# WHAT TO WORK ON
In the entries below, the word "split" appears on some lines. Copy each of those lines.

Collected data
═══

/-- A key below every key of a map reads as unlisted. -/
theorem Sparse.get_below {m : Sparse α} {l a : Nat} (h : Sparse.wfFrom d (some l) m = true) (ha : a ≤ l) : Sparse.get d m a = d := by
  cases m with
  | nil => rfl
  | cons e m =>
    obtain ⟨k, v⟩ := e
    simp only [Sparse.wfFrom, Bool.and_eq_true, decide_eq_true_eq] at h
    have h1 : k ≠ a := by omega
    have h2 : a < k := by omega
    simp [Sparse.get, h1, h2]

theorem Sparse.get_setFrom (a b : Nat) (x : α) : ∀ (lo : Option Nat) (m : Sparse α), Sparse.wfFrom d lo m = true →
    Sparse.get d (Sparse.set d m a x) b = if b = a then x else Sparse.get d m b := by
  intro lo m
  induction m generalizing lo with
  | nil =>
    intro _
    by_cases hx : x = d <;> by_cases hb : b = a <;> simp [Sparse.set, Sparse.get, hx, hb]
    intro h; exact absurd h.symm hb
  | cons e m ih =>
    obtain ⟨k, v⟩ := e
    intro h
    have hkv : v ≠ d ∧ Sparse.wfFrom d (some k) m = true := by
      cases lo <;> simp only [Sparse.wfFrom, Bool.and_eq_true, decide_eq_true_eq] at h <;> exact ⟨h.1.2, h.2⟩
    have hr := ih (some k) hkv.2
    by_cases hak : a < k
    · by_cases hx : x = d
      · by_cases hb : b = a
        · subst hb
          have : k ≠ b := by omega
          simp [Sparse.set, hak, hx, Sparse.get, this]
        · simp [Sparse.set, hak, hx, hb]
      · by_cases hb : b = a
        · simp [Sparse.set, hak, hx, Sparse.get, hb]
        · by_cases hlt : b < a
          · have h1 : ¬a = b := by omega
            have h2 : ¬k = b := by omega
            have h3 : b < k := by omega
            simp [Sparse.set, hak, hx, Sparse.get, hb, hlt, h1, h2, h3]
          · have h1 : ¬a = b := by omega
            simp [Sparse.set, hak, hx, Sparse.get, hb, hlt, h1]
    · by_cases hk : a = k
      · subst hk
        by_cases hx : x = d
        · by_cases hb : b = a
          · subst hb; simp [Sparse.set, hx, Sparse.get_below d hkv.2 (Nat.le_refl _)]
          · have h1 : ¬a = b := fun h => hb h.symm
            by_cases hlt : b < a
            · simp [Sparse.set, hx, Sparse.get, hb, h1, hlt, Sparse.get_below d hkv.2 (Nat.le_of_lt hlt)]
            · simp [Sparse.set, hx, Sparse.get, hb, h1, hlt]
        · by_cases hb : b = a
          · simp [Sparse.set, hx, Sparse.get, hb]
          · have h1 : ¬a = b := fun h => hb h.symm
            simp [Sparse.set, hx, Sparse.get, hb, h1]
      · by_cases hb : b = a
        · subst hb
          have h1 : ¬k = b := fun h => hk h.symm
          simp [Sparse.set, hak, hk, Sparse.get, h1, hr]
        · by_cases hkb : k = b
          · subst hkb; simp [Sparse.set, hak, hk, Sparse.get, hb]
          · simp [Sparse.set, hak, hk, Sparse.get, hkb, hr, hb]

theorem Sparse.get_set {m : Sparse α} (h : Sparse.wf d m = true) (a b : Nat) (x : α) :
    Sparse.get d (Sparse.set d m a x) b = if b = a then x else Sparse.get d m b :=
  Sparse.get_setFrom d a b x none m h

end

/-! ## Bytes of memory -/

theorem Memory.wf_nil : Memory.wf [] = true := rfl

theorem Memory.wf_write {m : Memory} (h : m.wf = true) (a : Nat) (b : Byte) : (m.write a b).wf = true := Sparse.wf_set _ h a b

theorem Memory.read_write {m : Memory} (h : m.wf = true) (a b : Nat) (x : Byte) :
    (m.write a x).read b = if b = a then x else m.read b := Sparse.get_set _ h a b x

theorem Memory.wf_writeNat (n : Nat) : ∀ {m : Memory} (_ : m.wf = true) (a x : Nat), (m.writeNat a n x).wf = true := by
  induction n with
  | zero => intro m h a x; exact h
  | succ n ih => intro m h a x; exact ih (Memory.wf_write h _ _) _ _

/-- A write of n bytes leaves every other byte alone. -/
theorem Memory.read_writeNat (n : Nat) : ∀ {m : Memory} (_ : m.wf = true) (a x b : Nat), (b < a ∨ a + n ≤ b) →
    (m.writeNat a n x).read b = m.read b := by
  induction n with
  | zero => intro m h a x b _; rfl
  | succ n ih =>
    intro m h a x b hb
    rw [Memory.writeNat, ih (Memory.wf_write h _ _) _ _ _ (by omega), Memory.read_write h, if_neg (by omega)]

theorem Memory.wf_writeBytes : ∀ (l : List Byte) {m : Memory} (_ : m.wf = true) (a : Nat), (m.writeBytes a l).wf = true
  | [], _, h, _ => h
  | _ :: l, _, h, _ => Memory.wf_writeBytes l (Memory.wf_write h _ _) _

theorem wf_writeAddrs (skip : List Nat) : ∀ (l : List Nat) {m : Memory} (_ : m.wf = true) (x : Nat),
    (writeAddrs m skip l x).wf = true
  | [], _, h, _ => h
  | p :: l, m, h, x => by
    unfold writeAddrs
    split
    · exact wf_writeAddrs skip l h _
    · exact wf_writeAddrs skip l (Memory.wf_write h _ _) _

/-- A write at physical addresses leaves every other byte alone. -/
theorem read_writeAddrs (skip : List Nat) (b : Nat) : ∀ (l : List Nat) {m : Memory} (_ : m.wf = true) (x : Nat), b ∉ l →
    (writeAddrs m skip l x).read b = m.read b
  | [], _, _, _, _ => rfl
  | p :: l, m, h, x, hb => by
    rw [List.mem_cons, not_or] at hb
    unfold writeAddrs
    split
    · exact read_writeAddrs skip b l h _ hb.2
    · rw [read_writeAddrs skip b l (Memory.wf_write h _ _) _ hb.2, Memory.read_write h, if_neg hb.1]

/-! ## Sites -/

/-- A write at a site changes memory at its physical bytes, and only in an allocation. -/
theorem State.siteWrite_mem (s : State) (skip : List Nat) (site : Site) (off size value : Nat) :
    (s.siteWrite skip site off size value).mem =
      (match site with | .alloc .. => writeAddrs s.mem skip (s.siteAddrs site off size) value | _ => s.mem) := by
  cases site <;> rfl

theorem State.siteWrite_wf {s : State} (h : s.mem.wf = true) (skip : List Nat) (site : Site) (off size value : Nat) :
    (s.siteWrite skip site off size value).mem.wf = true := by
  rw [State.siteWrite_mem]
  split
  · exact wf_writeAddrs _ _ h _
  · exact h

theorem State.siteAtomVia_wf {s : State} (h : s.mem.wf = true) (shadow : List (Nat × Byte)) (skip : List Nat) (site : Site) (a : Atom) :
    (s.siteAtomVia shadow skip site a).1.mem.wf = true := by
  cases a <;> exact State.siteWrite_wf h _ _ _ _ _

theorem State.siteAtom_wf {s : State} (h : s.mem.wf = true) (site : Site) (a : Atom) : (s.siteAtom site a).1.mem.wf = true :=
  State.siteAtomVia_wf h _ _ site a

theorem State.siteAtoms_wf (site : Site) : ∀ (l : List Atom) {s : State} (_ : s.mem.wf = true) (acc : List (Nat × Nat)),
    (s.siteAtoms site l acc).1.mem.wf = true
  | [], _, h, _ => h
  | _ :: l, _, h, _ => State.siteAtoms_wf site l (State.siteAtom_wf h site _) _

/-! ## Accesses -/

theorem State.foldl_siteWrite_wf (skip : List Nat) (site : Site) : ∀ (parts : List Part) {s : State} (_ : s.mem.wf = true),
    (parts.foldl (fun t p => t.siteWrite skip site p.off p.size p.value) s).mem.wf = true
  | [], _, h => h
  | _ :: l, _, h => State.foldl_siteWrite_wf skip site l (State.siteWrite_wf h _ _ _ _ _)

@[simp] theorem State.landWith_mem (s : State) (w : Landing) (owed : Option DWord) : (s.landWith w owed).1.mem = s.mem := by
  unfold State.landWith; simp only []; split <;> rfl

═══

# SOLUTION TO THIS EXERCISE
    split
    split
  split
  unfold State.landWith; simp only []; split <;> rfl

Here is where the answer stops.